3. Throw out five questions first

This paper is still based on the idea of throwing questions, in order to gradually analyze the principle of each problem, and deepen the understanding of audio and video decoding and playback. The following questions are also the basic problems and principles that every player needs to face:

1. When watching the movie, we found that the film can change different subtitles, or even different audio, such as Chinese and English subtitles and dubbing, and finally display in the same picture. How is the video about the picture, subtitle and sound combined?

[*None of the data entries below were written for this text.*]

/-! ## The journal (chapter 8) -/

/-- A verified program leaves its bytes and no other (R148, R149, R209): an append into an erased slot its status, flags,
early fields and their CRC; a close the late fields, its flags and the status CLOSED; a flag change its flags; a reconcile
mark the status RECONCILED. An appended slot is then the record's in the directory, and the consecutive failures are 0. An
append that does not read back leaves its slot VOID and is made again in the next unused slot, a change is made again where it
stands, with one failure more (R149, R150); the third failure in a row ends every program and makes the journal FAILED (R151).
A read that waits starts at the verified end of the program, before the next program of a bank it reads (R153). That the slot
of a failed append reads VOID without a verify of its mark is the model's choice (notes/assumptions/21.md). -/
def Obligations.ProgramsEndAsTheyVerify : Prop :=
  (∀ (p : Program) (rest : List Program) (r : Record) (i k : Nat) (s : State), s.phase = .running → s.memoryFormed →
    s.jn.busy = true → s.jn.queue = p :: rest → p.work = .append r → s.jn.filling = some (i, k) →
    (∀ off, off < 32 → s.jn.mem.read (slotAddress i k off) = 0xFF#8) →
    ∃ t, exec (.journalProgramDone []) s = .next t ∧
      t.jn.mem.read (slotAddress i k 0) = (if r.closed then 0x3F#8 else 0x7F#8) ∧
      t.jn.mem.read (slotAddress i k 1) = (if r.duress then 0xFE#8 else 0xFF#8) ∧
      (∀ off, off < 24 → t.jn.mem.read (slotAddress i k (off + 2)) = (u8 r.kind.code ++ u8 r.lane ++ u32 r.seq ++
        u32 r.clock ++ padBody r.body).getD off 0xFF#8) ∧
      t.jn.mem.read (slotAddress i k 26) = BitVec.ofNat 8 ((crc16 r.early).toNat / 256) ∧
      t.jn.mem.read (slotAddress i k 27) = BitVec.ofNat 8 (crc16 r.early).toNat ∧
      (∀ address, (∀ off, off < 28 → address ≠ slotAddress i k off) → t.jn.mem.read address = s.jn.mem.read address) ∧
      t.jn.failures = 0 ∧ (i < s.jn.segs.length → (k, r.seq) ∈ (t.jn.seg i).records)) ∧
  (∀ (p : Program) (rest : List Program) (r : Record) (i k : Nat) (s : State), s.phase = .running → s.memoryFormed →
    s.jn.busy = true → s.jn.queue = p :: rest → p.work = .append r → s.jn.filling = some (i, k) →
    (∀ off, off < 32 → s.jn.mem.read (slotAddress i k off) = 0xFF#8) → s.jn.failures < 2 → k + 1 < 128 → s.jn.reading = false →
    ({ s.jn with filling := some (i, k + 1), claims := s.jn.claims - 1 } : JN).roomFor r.kind = true →
    ∃ t, exec (.journalProgramDone [0xFF#8]) s = .next t ∧ t.jn.queue = p :: rest ∧ t.jn.busy = true ∧
      t.jn.filling = some (i, k + 1) ∧ t.jn.failures = s.jn.failures + 1 ∧ t.jn.failed = s.jn.failed ∧
      t.jn.mem.read (slotAddress i k 0) = 0xF7#8 ∧ t.jn.segs = s.jn.segs ∧ t.jn.claims = s.jn.claims ∧
      (∀ address, (∀ off, off < 28 → address ≠ slotAddress i k off) → t.jn.mem.read address = s.jn.mem.read address)) ∧
  (∀ (p : Program) (rest : List Program) (c : Change) (i k : Nat) (s : State), s.phase = .running → s.memoryFormed →
    s.jn.busy = true → s.jn.queue = p :: rest → p.work = .change c → p.redo = none → s.jn.find c.seq = some (i, k) →
    (∀ x y a b, (x = 28 ∧ y = 29) ∨ (x = 29 ∧ y = 28) → c.late = [(x, a), (y, b)] → c.closes = true →
      s.jn.mem.read (slotAddress i k 0) = 0x7F#8 → s.jn.mem.read (slotAddress i k 28) = 0xFF#8 →
      s.jn.mem.read (slotAddress i k 29) = 0xFF#8 →
      ∃ t, exec (.journalProgramDone []) s = .next t ∧ t.jn.mem.read (slotAddress i k x) = a ∧
        t.jn.mem.read (slotAddress i k y) = b ∧ t.jn.mem.read (slotAddress i k 0) = 0x3F#8 ∧
        t.jn.mem.read (slotAddress i k 1) = s.jn.mem.read (slotAddress i k 1) &&& c.flags.byte ∧
        (∀ address, (∀ off ∈ [0, 1, 28, 29], address ≠ slotAddress i k off) →
          t.jn.mem.read address = s.jn.mem.read address) ∧ t.jn.failures = 0) ∧
    (c.closes = false → s.jn.mem.read (slotAddress i k 0) ∈ [0x7F#8, 0x3F#8] →
      ∃ t, exec (.journalProgramDone []) s = .next t ∧
        t.jn.mem.read (slotAddress i k 1) = s.jn.mem.read (slotAddress i k 1) &&& c.flags.byte ∧
        (∀ address, address ≠ slotAddress i k 1 → t.jn.mem.read address = s.jn.mem.read address) ∧ t.jn.failures = 0)) ∧
  (∀ (p : Program) (rest : List Program) (q i k : Nat) (s : State), s.phase = .running → s.memoryFormed → s.jn.busy = true →
    s.jn.queue = p :: rest → p.work = .mark q → p.redo = none → s.jn.find q = some (i, k) →
    s.jn.mem.read (slotAddress i k 0) = 0x3F#8 →
    (∃ t, exec (.journalProgramDone []) s = .next t ∧ t.jn.mem.read (slotAddress i k 0) = 0x1F#8 ∧
      (∀ address, address ≠ slotAddress i k 0 → t.jn.mem.read address = s.jn.mem.read address) ∧ t.jn.failures = 0) ∧
    (s.jn.failures < 2 → ∃ t, exec (.journalProgramDone [0x20#8]) s = .next t ∧
      t.jn.mem.read (slotAddress i k 0) = 0x3F#8 ∧ t.jn.failures = s.jn.failures + 1 ∧
      t.jn.queue = { p with redo := some [(0, 0x1F#8)] } :: rest ∧ t.jn.failed = s.jn.failed ∧ t.jn.busy = true)) ∧
  (∀ (p : Program) (rest : List Program) (job : ReadJob) (reads : List ReadJob) (s : State), s.phase = .running →
    s.jn.busy = true → s.jn.queue = p :: rest → s.jn.reads = job :: reads →
    ∃ t, exec (.journalProgramDone []) s = .next t ∧ t.jn.reading = true ∧ t.jn.reads = s.jn.reads ∧
      ∀ bank n later, t.jn.queue = n :: later → t.jn.works n.work bank = true → job.uses bank = true → t.jn.busy = false) ∧
  ∀ (p : Program) (rest : List Program) (q i k : Nat) (s : State), s.phase = .running → s.memoryFormed → s.jn.busy = true →
    s.jn.queue = p :: rest → s.jn.failures = 2 → s.lc.conds.length = 69 →
    ((p.work = .mark q ∧ p.redo = none ∧ s.jn.find q = some (i, k) ∧ s.jn.mem.read (slotAddress i k 0) = 0x3F#8) ∨
      (∃ r : Record, p.work = .append r ∧ r.seq = q ∧ s.jn.filling = some (i, k) ∧
        ∀ off, off < 32 → s.jn.mem.read (slotAddress i k off) = 0xFF#8)) →
    ∃ t, exec (.journalProgramDone [0xFF#8]) s = .next t ∧ t.jn.failed = true ∧ t.jn.queue = [] ∧ t.jn.busy = false ∧
      t.jn.failures = 3 ∧ t.lc.conds[65]?.map (·.snapshot) = some (some (u32 q))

In fact, each video file, read out and found, will be distinguished from different streams. To give you a more specific understanding, take the code in FFMpeg as an example, AVMediaType defines specific flow types:

Enum AVMediaType {AVMEDIA_TYPE_VIDEO, / / video stream AVMEDIA_TYPE_AUDIO, / / audio stream AVMEDIA_TYPE_SUBTITLE, / / subtitle stream}

After reading out the audio and video frame using av_read_frame, then use avcodec_decode_video2 to decode the video Jetstar, or call avcodec_decode_audio4 to decode the audio to get the audio and video raw data that can be rendered and displayed.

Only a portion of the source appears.